PROMPT: Using the entries below, show all lines with the string "BitVec".

### MATERIALS PROVIDED

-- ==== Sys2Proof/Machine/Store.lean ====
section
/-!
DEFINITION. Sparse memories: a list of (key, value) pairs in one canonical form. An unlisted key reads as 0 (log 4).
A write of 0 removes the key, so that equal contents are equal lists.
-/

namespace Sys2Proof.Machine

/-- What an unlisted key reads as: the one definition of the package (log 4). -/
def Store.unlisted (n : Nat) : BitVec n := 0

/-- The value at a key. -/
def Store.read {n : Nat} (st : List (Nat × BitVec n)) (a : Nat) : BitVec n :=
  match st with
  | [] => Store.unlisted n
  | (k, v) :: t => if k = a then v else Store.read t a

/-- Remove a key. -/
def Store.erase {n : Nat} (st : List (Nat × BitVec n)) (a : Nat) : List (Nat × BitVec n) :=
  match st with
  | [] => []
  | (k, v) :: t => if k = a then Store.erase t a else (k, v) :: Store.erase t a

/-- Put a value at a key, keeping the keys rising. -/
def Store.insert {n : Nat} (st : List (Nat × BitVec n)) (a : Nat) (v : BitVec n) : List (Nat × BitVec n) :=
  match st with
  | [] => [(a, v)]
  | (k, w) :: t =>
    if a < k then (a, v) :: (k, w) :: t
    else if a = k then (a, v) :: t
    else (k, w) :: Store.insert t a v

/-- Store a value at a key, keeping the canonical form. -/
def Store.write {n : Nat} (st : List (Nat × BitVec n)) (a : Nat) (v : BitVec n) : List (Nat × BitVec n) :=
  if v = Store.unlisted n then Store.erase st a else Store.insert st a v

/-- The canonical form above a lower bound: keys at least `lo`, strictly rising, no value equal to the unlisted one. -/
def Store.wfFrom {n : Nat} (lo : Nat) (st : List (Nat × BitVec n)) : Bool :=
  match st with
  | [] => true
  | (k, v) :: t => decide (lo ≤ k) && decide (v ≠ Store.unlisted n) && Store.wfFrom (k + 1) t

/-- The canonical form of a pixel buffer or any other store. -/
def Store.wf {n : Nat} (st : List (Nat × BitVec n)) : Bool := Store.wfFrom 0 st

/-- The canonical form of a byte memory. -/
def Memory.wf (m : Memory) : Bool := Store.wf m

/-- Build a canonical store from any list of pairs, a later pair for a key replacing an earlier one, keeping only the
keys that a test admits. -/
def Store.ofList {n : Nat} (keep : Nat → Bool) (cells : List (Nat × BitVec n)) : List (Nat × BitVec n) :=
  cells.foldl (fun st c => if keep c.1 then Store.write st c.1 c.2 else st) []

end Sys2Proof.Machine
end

######
### MATERIALS PROVIDED

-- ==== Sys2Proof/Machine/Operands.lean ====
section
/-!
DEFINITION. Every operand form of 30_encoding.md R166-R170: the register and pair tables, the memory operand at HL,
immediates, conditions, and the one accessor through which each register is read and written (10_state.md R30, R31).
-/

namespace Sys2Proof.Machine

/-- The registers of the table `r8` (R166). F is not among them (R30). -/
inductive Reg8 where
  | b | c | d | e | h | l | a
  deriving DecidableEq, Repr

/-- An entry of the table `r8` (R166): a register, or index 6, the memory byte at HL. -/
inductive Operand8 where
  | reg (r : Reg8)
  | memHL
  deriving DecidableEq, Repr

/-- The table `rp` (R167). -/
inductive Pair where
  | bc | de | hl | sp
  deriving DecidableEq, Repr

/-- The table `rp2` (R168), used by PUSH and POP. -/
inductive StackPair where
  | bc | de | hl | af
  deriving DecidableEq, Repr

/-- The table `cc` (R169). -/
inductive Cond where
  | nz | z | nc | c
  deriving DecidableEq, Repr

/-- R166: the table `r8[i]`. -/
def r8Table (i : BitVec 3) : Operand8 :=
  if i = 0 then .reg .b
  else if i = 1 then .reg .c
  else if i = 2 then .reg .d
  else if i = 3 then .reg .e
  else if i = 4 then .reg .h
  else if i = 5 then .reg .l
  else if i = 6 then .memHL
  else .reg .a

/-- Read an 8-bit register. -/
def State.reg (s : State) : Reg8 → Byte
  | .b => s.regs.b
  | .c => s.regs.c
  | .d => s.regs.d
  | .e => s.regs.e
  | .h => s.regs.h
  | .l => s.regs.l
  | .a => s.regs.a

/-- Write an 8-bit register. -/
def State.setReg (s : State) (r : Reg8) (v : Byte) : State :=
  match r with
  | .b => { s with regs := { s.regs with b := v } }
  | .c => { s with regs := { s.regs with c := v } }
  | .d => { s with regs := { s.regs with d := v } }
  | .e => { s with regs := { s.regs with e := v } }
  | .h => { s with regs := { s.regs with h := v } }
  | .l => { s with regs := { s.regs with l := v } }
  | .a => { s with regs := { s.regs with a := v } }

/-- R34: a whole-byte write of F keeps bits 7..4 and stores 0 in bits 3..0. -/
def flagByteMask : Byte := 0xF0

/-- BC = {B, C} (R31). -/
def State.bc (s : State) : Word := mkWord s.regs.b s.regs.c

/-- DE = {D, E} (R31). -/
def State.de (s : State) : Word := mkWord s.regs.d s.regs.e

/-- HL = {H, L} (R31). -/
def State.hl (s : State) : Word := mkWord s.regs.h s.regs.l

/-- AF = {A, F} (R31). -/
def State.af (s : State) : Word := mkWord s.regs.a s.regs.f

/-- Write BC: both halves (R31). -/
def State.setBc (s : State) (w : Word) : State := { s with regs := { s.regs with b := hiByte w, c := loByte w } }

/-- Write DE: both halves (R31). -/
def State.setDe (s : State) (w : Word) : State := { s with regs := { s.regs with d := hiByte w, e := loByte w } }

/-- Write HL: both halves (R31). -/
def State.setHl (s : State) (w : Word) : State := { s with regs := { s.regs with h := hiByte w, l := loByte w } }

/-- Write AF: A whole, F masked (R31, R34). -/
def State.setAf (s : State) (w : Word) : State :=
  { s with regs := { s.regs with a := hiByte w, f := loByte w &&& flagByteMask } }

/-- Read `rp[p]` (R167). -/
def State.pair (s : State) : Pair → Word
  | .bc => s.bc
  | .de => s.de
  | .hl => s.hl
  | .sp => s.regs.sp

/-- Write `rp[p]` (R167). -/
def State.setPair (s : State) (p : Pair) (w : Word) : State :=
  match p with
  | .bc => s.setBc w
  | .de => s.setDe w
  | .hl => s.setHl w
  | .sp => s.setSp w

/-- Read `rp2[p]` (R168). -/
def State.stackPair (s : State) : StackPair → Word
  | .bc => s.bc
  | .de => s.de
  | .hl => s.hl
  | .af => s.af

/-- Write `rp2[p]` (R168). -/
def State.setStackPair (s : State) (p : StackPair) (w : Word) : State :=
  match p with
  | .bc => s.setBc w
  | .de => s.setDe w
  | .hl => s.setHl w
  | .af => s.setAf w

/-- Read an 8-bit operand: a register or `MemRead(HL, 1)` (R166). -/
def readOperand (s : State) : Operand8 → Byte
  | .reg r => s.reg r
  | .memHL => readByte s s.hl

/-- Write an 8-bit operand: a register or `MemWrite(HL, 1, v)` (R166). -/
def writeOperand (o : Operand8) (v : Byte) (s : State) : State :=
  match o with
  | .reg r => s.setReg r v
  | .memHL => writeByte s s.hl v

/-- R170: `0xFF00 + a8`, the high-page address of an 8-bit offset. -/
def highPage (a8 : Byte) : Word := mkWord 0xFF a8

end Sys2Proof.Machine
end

######

ANSWER TO THIS TASK:
def Store.unlisted (n : Nat) : BitVec n := 0
def Store.read {n : Nat} (st : List (Nat × BitVec n)) (a : Nat) : BitVec n :=
def Store.erase {n : Nat} (st : List (Nat × BitVec n)) (a : Nat) : List (Nat × BitVec n) :=
def Store.insert {n : Nat} (st : List (Nat × BitVec n)) (a : Nat) (v : BitVec n) : List (Nat × BitVec n) :=
def Store.write {n : Nat} (st : List (Nat × BitVec n)) (a : Nat) (v : BitVec n) : List (Nat × BitVec n) :=
def Store.wfFrom {n : Nat} (lo : Nat) (st : List (Nat × BitVec n)) : Bool :=
def Store.wf {n : Nat} (st : List (Nat × BitVec n)) : Bool := Store.wfFrom 0 st
def Store.ofList {n : Nat} (keep : Nat → Bool) (cells : List (Nat × BitVec n)) : List (Nat × BitVec n) :=
def r8Table (i : BitVec 3) : Operand8 :=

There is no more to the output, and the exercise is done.